▶ MATERIAL FOR THIS EXERCISE

###

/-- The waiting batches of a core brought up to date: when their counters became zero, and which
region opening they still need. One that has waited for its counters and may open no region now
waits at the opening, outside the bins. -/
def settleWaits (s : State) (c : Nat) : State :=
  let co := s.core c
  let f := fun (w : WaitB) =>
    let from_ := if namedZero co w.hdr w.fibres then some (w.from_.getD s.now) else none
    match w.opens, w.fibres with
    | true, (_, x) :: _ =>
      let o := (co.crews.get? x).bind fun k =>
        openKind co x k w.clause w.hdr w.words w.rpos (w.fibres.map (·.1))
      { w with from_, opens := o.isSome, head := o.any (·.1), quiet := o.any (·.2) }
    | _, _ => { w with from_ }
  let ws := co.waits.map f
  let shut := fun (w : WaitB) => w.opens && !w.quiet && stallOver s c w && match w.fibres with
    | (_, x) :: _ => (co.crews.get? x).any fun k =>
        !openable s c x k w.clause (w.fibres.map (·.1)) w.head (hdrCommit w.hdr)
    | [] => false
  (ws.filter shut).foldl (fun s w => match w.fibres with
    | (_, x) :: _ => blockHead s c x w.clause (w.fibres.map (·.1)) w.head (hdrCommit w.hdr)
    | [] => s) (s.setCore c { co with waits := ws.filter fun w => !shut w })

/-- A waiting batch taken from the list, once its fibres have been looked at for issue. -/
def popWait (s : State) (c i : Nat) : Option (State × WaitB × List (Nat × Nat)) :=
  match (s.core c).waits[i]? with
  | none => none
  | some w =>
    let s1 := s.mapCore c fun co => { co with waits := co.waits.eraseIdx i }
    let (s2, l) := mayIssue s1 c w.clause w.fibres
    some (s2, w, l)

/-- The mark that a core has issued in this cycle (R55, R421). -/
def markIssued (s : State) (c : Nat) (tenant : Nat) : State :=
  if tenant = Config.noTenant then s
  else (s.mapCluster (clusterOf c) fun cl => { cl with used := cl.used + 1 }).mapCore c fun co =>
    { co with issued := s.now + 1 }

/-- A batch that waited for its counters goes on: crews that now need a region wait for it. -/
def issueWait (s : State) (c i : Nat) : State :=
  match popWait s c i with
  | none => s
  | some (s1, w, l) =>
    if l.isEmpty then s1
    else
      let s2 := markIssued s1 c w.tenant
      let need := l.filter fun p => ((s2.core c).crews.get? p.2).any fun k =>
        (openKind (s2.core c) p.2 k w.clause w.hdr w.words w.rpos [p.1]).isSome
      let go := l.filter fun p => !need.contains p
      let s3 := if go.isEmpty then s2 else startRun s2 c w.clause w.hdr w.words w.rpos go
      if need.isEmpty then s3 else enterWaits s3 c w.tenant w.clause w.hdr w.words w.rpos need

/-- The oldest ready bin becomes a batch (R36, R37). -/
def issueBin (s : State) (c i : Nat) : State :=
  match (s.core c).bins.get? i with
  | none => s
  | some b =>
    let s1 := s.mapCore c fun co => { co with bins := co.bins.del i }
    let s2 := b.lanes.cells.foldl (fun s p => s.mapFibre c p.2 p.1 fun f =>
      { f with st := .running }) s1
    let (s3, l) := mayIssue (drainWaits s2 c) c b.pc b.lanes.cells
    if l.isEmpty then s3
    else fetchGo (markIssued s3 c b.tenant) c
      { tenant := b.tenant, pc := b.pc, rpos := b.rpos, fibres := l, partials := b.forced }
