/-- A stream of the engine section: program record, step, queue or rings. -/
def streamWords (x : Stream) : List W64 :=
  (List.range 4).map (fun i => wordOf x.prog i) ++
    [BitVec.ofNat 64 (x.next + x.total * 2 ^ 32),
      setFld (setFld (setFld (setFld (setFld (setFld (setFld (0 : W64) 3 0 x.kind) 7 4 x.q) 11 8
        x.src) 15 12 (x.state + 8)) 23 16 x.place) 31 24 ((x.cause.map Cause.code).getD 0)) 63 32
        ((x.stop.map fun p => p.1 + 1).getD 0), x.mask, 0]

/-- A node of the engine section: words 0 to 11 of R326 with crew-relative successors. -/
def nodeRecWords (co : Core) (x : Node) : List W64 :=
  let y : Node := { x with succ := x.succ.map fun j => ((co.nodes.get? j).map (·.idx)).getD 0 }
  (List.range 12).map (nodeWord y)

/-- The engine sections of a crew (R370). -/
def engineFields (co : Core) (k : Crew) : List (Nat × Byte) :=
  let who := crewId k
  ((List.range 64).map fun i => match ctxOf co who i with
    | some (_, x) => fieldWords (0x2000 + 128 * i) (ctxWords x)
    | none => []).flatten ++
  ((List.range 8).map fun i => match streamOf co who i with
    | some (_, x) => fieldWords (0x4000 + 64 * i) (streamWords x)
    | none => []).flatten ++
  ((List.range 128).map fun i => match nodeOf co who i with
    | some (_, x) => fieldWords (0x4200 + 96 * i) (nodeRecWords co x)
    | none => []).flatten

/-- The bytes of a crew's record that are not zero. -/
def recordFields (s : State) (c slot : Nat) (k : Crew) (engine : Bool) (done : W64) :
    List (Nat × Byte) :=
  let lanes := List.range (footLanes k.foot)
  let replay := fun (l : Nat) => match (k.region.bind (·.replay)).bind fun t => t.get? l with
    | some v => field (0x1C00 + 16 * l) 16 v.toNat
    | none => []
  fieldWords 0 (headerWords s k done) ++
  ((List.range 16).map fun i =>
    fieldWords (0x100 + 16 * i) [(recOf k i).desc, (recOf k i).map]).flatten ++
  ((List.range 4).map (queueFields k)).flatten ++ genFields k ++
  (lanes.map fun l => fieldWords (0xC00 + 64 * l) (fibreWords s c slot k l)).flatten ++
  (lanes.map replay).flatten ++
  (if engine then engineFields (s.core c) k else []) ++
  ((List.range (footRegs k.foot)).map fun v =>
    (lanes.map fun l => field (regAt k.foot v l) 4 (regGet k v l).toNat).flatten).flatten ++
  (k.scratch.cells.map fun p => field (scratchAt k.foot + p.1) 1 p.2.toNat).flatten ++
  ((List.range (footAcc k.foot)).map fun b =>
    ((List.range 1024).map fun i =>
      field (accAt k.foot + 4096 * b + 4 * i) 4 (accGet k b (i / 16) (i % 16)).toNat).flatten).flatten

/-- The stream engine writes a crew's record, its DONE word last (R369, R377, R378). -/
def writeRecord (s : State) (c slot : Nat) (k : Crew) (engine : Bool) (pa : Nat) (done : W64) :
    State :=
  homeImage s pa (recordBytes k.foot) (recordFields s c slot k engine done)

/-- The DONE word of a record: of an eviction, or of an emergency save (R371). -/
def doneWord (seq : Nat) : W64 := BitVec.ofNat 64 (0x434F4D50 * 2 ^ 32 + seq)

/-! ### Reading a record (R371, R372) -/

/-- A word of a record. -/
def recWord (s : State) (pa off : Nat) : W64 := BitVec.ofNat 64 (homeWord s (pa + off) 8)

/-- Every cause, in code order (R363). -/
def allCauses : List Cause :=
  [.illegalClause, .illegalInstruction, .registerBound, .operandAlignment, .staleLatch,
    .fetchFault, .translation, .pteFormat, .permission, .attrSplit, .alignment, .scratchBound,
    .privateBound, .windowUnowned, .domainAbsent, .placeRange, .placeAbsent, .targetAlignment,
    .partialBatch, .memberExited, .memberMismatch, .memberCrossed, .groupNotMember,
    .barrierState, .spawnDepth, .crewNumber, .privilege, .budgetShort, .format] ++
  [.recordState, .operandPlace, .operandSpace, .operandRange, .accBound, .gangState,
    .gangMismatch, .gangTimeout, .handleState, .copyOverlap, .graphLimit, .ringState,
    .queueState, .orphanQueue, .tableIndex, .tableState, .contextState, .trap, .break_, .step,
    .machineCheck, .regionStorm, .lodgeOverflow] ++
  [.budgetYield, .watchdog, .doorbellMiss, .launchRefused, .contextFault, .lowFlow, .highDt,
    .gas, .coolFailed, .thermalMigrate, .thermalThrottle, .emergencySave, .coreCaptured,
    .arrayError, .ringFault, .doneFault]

###

▶ YOUR INSTRUCTIONS
All lines with the word "none" must be located in the data and copied.

▶ SOLUTION
    let from_ := if namedZero co w.hdr w.fibres then some (w.from_.getD s.now) else none
  | none => none
  | none => s
  | none => s
    | none => []).flatten ++
    | none => []).flatten ++
    | none => []).flatten
    | none => []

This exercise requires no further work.